# Write/read SIDpy Dataset via pyNSID

*Date: September 2020*

A fast introduction into how to write SIDpy datasets to NSID formatted HDF5 files

Start with standard imports:

In [1]:
# Ensure python 3 compatibility:
from __future__ import (absolute_import, division, print_function,
                        unicode_literals)

import sys
import warnings

import h5py
import matplotlib.pylab as plt
import numpy as np

# we will also need a sidpy package
try:
    import sidpy as sid
except ModuleNotFoundError:
    !pip3 install git+https://github.com/pycroscopy/sidpy.git
    import sidpy as sid

sys.path.append('../')
import pyNSID as nsid

warnings.filterwarnings("ignore", module="numpy.core.fromnumeric")
warnings.filterwarnings("ignore", module="pyNSID.io.nsi_reader")

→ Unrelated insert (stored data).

-- ==== Sys2Proof/Laws/Events.lean ====
section
/-!
SUPPORT. Laws/Events.lean: everything that raising an event or queueing a journal entry can do. `Dev.rest` is the device
without what a raise writes; `Dev.restJ` also without what a journal entry writes.
-/
set_option Elab.async false

namespace Sys2Proof.Machine

/-- The device without its registers and the Spool channels. -/
def Dev.restS (d : Dev) : Dev := { d with regs := [], spool := [] }

/-- `Dev.restS` without the events kept for a lockstep pair and the triggers of the groups of the control engine. -/
def Dev.rest (d : Dev) : Dev := { d.restS with pair := [], egr := [] }

/-- `Dev.rest` without the rate limits. -/
def Dev.restL (d : Dev) : Dev := { d.rest with lims := [] }

/-- `Dev.restL` without the journal. -/
def Dev.restJ (d : Dev) : Dev := { d.restL with jnl := {} }

variable (d : Dev)

@[simp] theorem Dev.setReg_restS (a : Nat) (v : BitVec 64) : (d.setReg a v).restS = d.restS := rfl
@[simp] theorem Dev.set_restS (f : Fld) (v : Nat) : (d.set f v).restS = d.restS := rfl
@[simp] theorem Dev.setBits_restS (f : Fld) (v : Nat) : (d.setBits f v).restS = d.restS := rfl
@[simp] theorem Dev.add_restS (f : Fld) (n : Nat) : (d.add f n).restS = d.restS := rfl
@[simp] theorem Dev.count_restS (f : Fld) : (d.count f).restS = d.restS := rfl
@[simp] theorem Dev.setSch_restS (c : Nat) (v : SpoolCh) : (d.setSch c v).restS = d.restS := rfl

theorem Dev.splQueue_restS (c : Nat) (r : List (BitVec 64)) : (d.splQueue c r).restS = d.restS := by
  unfold Dev.splQueue; dsimp only; split <;> rfl

theorem Dev.splMade_restS (c : Nat) (r : List (BitVec 64)) : (d.splMade c r).restS = d.restS := by
  unfold Dev.splMade
  dsimp only
  repeat' split
  all_goals first | rfl | simp [Dev.splQueue_restS]

theorem Dev.splFeed_restS (typ : Nat) (sel : Nat → Nat → Bool) (r : List (BitVec 64)) : (d.splFeed typ sel r).restS = d.restS := by
  unfold Dev.splFeed
  split
  · rfl
  · exact d.each_keeps Dev.restS 16 fun c e => e.when_keeps Dev.restS (e.splMade_restS c r)

theorem Dev.splStopDone_restS : d.splStopDone.restS = d.restS := by
  unfold Dev.splStopDone
  split
  · rfl
  · dsimp only
    rw [Dev.when_keeps _ Dev.restS (Dev.set_restS ..)]
    exact d.each_keeps Dev.restS 16 fun c e => e.when_keeps Dev.restS rfl

theorem Dev.splFire_restS : d.splFire.restS = d.restS := by
  unfold Dev.splFire
  dsimp only
  rw [Dev.splStopDone_restS, Dev.each_keeps _ Dev.restS 16 fun c e => e.when_keeps Dev.restS rfl]
  rfl

theorem Dev.splTrigger_restS : d.splTrigger.restS = d.restS := by
  unfold Dev.splTrigger; split
  · exact d.splFire_restS
  · split <;> rfl

theorem Dev.splEvent_restS (k : Nat) : (d.splEvent k).restS = d.restS := by
  unfold Dev.splEvent
  dsimp only
  rw [Dev.when_keeps _ Dev.restS (Dev.splTrigger_restS _), Dev.splFeed_restS]

theorem Dev.rest_of_restS {d e : Dev} (h : d.restS = e.restS) : d.rest = e.rest := by unfold Dev.rest; rw [h]

theorem Dev.evrKeep_rest (t k : Nat) : (d.evrKeep t k).rest = d.rest := by
  unfold Dev.evrKeep; split <;> rfl

theorem Dev.evrPend_rest (t k : Nat) : (d.evrPend t k).rest = d.rest := by
  unfold Dev.evrPend; dsimp only; split <;> exact d.evrKeep_rest t k

/-- Counting the triggers of the groups that name a source writes the groups only. -/
theorem Dev.trigCause_rest (k : Nat) : (d.trigCause k).rest = d.rest := by
  unfold Dev.trigCause
  split
  · refine d.each_keeps Dev.rest 8 fun g e => ?_
    dsimp only
    split <;> rfl
  · rfl

/-- A raise writes registers, the events kept for a pair, the triggers of the groups and the Spool channels, and nothing else. -/
@[simp] theorem Dev.raise_rest (k : Nat) : (d.raise k).rest = d.rest := by
  unfold Dev.raise
  dsimp only
  rw [Dev.trigCause_rest, Dev.rest_of_restS (Dev.splEvent_restS ..), Dev.each_keeps _ Dev.rest 6 fun t e => e.when_keeps Dev.rest (e.evrPend_rest t k)]
  rfl

theorem Dev.restL_of_rest {d e : Dev} (h : d.rest = e.rest) : d.restL = e.restL := by unfold Dev.restL; rw [h]

/-- A rate-limited raise writes the rate limits besides. -/
@[simp] theorem Dev.raiseLim_restL (k c T : Nat) : (d.raiseLim k c T).restL = d.restL := by
  unfold Dev.raiseLim
  dsimp only
  split
  · rfl
  · rw [Dev.restL_of_rest (Dev.raise_rest ..)]; rfl

theorem Dev.restJ_of_restL {d e : Dev} (h : d.restL = e.restL) : d.restJ = e.restJ := by unfold Dev.restJ; rw [h]

/-- A journal entry, admitted or dropped, writes what a raise writes, and the journal. -/
@[simp] theorem Dev.jnlPut_restJ (fw : Bool) (e : JEntry) : (d.jnlPut fw e).restJ = d.restJ := by
  unfold Dev.jnlPut
  dsimp only
  repeat' split
  all_goals first | rfl | (rw [Dev.restJ_of_restL (Dev.raiseLim_restL ..)]; rfl)

@[simp] theorem Dev.raise_restJ (k : Nat) : (d.raise k).restJ = d.restJ := Dev.restJ_of_restL (Dev.restL_of_rest (d.raise_rest k))
@[simp] theorem Dev.raiseLim_restJ (k c T : Nat) : (d.raiseLim k c T).restJ = d.restJ := Dev.restJ_of_restL (d.raiseLim_restL k c T)
@[simp] theorem Dev.journal_restJ (kind src o : Nat) (l : List (BitVec 64)) : (d.journal kind src o l).restJ = d.restJ :=
  Dev.jnlPut_restJ ..
@[simp] theorem Dev.jnlFault_restJ (k a b : Nat) : (d.jnlFault k a b).restJ = d.restJ := Dev.jnlPut_restJ ..
@[simp] theorem Dev.jnlThimble_restJ (k : Nat) : (d.jnlThimble k).restJ = d.restJ := Dev.jnlPut_restJ ..
@[simp] theorem Dev.jnlHem_restJ (k : Nat) : (d.jnlHem k).restJ = d.restJ := Dev.jnlPut_restJ ..

/-! ## Field by field -/

@[simp] theorem Dev.raise_time (k : Nat) : (d.raise k).time = d.time := (congrArg Dev.time (d.raise_rest k) :)
@[simp] theorem Dev.raise_frac (k : Nat) : (d.raise k).frac = d.frac := (congrArg Dev.frac (d.raise_rest k) :)
@[simp] theorem Dev.raise_mono (k : Nat) : (d.raise k).mono = d.mono := (congrArg Dev.mono (d.raise_rest k) :)
@[simp] theorem Dev.raise_free (k : Nat) : (d.raise k).free = d.free := (congrArg Dev.free (d.raise_rest k) :)
@[simp] theorem Dev.raise_lims (k : Nat) : (d.raise k).lims = d.lims := (congrArg Dev.lims (d.raise_rest k) :)
@[simp] theorem Dev.raise_splTurn (k : Nat) : (d.raise k).splTurn = d.splTurn := (congrArg Dev.splTurn (d.raise_rest k) :)
@[simp] theorem Dev.raise_jnl (k : Nat) : (d.raise k).jnl = d.jnl := (congrArg Dev.jnl (d.raise_rest k) :)
@[simp] theorem Dev.raise_pwr (k : Nat) : (d.raise k).pwr = d.pwr := (congrArg Dev.pwr (d.raise_rest k) :)
@[simp] theorem Dev.raise_boot (k : Nat) : (d.raise k).boot = d.boot := (congrArg Dev.boot (d.raise_rest k) :)
@[simp] theorem Dev.raise_per (k : Nat) : (d.raise k).per = d.per := (congrArg Dev.per (d.raise_rest k) :)
@[simp] theorem Dev.raise_fo (k : Nat) : (d.raise k).fo = d.fo := (congrArg Dev.fo (d.raise_rest k) :)
@[simp] theorem Dev.raise_fio (k : Nat) : (d.raise k).fio = d.fio := (congrArg Dev.fio (d.raise_rest k) :)
@[simp] theorem Dev.raise_gch (k : Nat) : (d.raise k).gch = d.gch := (congrArg Dev.gch (d.raise_rest k) :)
@[simp] theorem Dev.raise_car (k : Nat) : (d.raise k).car = d.car := (congrArg Dev.car (d.raise_rest k) :)
@[simp] theorem Dev.raise_clu (k : Nat) : (d.raise k).clu = d.clu := (congrArg Dev.clu (d.raise_rest k) :)
@[simp] theorem Dev.raise_pos (k : Nat) : (d.raise k).pos = d.pos := (congrArg Dev.pos (d.raise_rest k) :)
@[simp] theorem Dev.raise_hem (k : Nat) : (d.raise k).hem = d.hem := (congrArg Dev.hem (d.raise_rest k) :)
@[simp] theorem Dev.raise_tgrp (k : Nat) : (d.raise k).tgrp = d.tgrp := (congrArg Dev.tgrp (d.raise_rest k) :)
@[simp] theorem Dev.raise_thm (k : Nat) : (d.raise k).thm = d.thm := (congrArg Dev.thm (d.raise_rest k) :)
@[simp] theorem Dev.raise_axis (k : Nat) : (d.raise k).axis = d.axis := (congrArg Dev.axis (d.raise_rest k) :)
@[simp] theorem Dev.raise_conn (k : Nat) : (d.raise k).conn = d.conn := (congrArg Dev.conn (d.raise_rest k) :)
@[simp] theorem Dev.raise_dtm (k : Nat) : (d.raise k).dtm = d.dtm := (congrArg Dev.dtm (d.raise_rest k) :)
@[simp] theorem Dev.raise_adc (k : Nat) : (d.raise k).adc = d.adc := (congrArg Dev.adc (d.raise_rest k) :)
@[simp] theorem Dev.raise_aux (k : Nat) : (d.raise k).aux = d.aux := (congrArg Dev.aux (d.raise_rest k) :)
@[simp] theorem Dev.raise_img (k : Nat) : (d.raise k).img = d.img := (congrArg Dev.img (d.raise_rest k) :)
@[simp] theorem Dev.raise_slc (k : Nat) : (d.raise k).slc = d.slc := (congrArg Dev.slc (d.raise_rest k) :)
@[simp] theorem Dev.raise_port (k : Nat) : (d.raise k).port = d.port := (congrArg Dev.port (d.raise_rest k) :)
@[simp] theorem Dev.raise_can (k : Nat) : (d.raise k).can = d.can := (congrArg Dev.can (d.raise_rest k) :)
@[simp] theorem Dev.raise_dom (k : Nat) : (d.raise k).dom = d.dom := (congrArg Dev.dom (d.raise_rest k) :)
@[simp] theorem Dev.raise_eth (k : Nat) : (d.raise k).eth = d.eth := (congrArg Dev.eth (d.raise_rest k) :)
@[simp] theorem Dev.raise_sfl (k : Nat) : (d.raise k).sfl = d.sfl := (congrArg Dev.sfl (d.raise_rest k) :)
@[simp] theorem Dev.raise_spih (k : Nat) : (d.raise k).spih = d.spih := (congrArg Dev.spih (d.raise_rest k) :)
@[simp] theorem Dev.raise_m0 (k : Nat) : (d.raise k).m0 = d.m0 := (congrArg Dev.m0 (d.raise_rest k) :)
@[simp] theorem Dev.raise_refOut (k : Nat) : (d.raise k).refOut = d.refOut := (congrArg Dev.refOut (d.raise_rest k) :)
@[simp] theorem Dev.raise_dbg (k : Nat) : (d.raise k).dbg = d.dbg := (congrArg Dev.dbg (d.raise_rest k) :)
@[simp] theorem Dev.raise_m1 (k : Nat) : (d.raise k).m1 = d.m1 := (congrArg Dev.m1 (d.raise_rest k) :)
@[simp] theorem Dev.raise_lu (k : Nat) : (d.raise k).lu = d.lu := (congrArg Dev.lu (d.raise_rest k) :)
@[simp] theorem Dev.raise_nfc (k : Nat) : (d.raise k).nfc = d.nfc := (congrArg Dev.nfc (d.raise_rest k) :)
@[simp] theorem Dev.raise_flw (k : Nat) : (d.raise k).flw = d.flw := (congrArg Dev.flw (d.raise_rest k) :)
@[simp] theorem Dev.raise_dbgTrig (k : Nat) : (d.raise k).dbgTrig = d.dbgTrig := (congrArg Dev.dbgTrig (d.raise_rest k) :)
@[simp] theorem Dev.raise_foAt (k : Nat) (n : Nat) : (d.raise k).foAt n = d.foAt n := (congrArg (Dev.foAt · n) (d.raise_rest k) :)
@[simp] theorem Dev.raise_gchAt (k : Nat) (n : Nat) : (d.raise k).gchAt n = d.gchAt n := (congrArg (Dev.gchAt · n) (d.raise_rest k) :)
@[simp] theorem Dev.raise_carAt (k : Nat) (n : Nat) : (d.raise k).carAt n = d.carAt n := (congrArg (Dev.carAt · n) (d.raise_rest k) :)
@[simp] theorem Dev.raise_cluAt (k : Nat) (n : Nat) : (d.raise k).cluAt n = d.cluAt n := (congrArg (Dev.cluAt · n) (d.raise_rest k) :)
@[simp] theorem Dev.raise_posAt (k : Nat) (n : Nat) : (d.raise k).posAt n = d.posAt n := (congrArg (Dev.posAt · n) (d.raise_rest k) :)
@[simp] theorem Dev.raise_tgrpAt (k : Nat) (n : Nat) : (d.raise k).tgrpAt n = d.tgrpAt n := (congrArg (Dev.tgrpAt · n) (d.raise_rest k) :)
@[simp] theorem Dev.raise_axisAt (k : Nat) (n : Nat) : (d.raise k).axisAt n = d.axisAt n := (congrArg (Dev.axisAt · n) (d.raise_rest k) :)
@[simp] theorem Dev.raise_connAt (k : Nat) (n : Nat) : (d.raise k).connAt n = d.connAt n := (congrArg (Dev.connAt · n) (d.raise_rest k) :)
@[simp] theorem Dev.raise_adcAt (k : Nat) (n : Nat) : (d.raise k).adcAt n = d.adcAt n := (congrArg (Dev.adcAt · n) (d.raise_rest k) :)
@[simp] theorem Dev.raise_auxAt (k : Nat) (n : Nat) : (d.raise k).auxAt n = d.auxAt n := (congrArg (Dev.auxAt · n) (d.raise_rest k) :)
@[simp] theorem Dev.raise_slcAt (k : Nat) (n : Nat) : (d.raise k).slcAt n = d.slcAt n := (congrArg (Dev.slcAt · n) (d.raise_rest k) :)
@[simp] theorem Dev.raise_portAt (k : Nat) (n : Nat) : (d.raise k).portAt n = d.portAt n := (congrArg (Dev.portAt · n) (d.raise_rest k) :)
@[simp] theorem Dev.raise_canAt (k : Nat) (n : Nat) : (d.raise k).canAt n = d.canAt n := (congrArg (Dev.canAt · n) (d.raise_rest k) :)
@[simp] theorem Dev.raise_luAt (k : Nat) (n : Nat) : (d.raise k).luAt n = d.luAt n := (congrArg (Dev.luAt · n) (d.raise_rest k) :)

## Creating sidpy.Dataset object(s)

Let's create a simple sidpy Dataset from a numpy array:

In [2]:
dataset = sid.Dataset.from_array(np.random.random([4, 5, 10]), name='new')
dataset

Unnamed: 0,Array,Chunk
Bytes,1.60 kB,1.60 kB
Shape,"(4, 5, 10)","(4, 5, 10)"
Count,1 Tasks,1 Chunks
Type,float64,numpy.ndarray
"Array Chunk Bytes 1.60 kB 1.60 kB Shape (4, 5, 10) (4, 5, 10) Count 1 Tasks 1 Chunks Type float64 numpy.ndarray",10  5  4,

Unnamed: 0,Array,Chunk
Bytes,1.60 kB,1.60 kB
Shape,"(4, 5, 10)","(4, 5, 10)"
Count,1 Tasks,1 Chunks
Type,float64,numpy.ndarray


Let's also define the dataset attributes...

In [3]:
dataset.data_type = 'SPECTRAL_IMAGE'
dataset.units = 'nA'
dataset.quantity = 'Current'

... and set individual dimensions. In the case of spectroscopic datasets, the first two dimensions are typically spatial units (e.g. nm) and the third one can be energy (e.g. $meV$ or $nm^{-1}$).

In [4]:
dataset.set_dimension(0, sid.Dimension(np.arange(dataset.shape[0]), 'x',
                                        units='nm', quantity='Length',
                                        dimension_type='spatial'))
dataset.set_dimension(1, sid.Dimension(np.linspace(-2, 2, num=dataset.shape[1], endpoint=True), 'y', 
                                        units='nm', quantity='Length',
                                        dimension_type='spatial'))
dataset.set_dimension(2, sid.Dimension(np.sin(np.linspace(0, 2 * np.pi, num=dataset.shape[2])), 'bias',
                                        units='mV', quantity='Voltage',
                                        dimension_type='spectral'))

In [5]:
print(dataset.dim_0)
print(dataset.dim_1)
print(dataset.dim_2)

x:  Length (nm) of size (4,)
y:  Length (nm) of size (5,)
bias:  Voltage (mV) of size (10,)


## Writing sidpy.Dataset object(s) to HDF5 files

Load NSID-formatted h5 file:

In [6]:
hf = h5py.File("test.hf5", 'r+')
print(*hf["Measurement_000"].keys())

Channel_000 Channel_001 Channel_002


Let's create a new channel where we are going to save our sidpy dataset:

In [7]:
hf.create_group('Measurement_000/Channel_003')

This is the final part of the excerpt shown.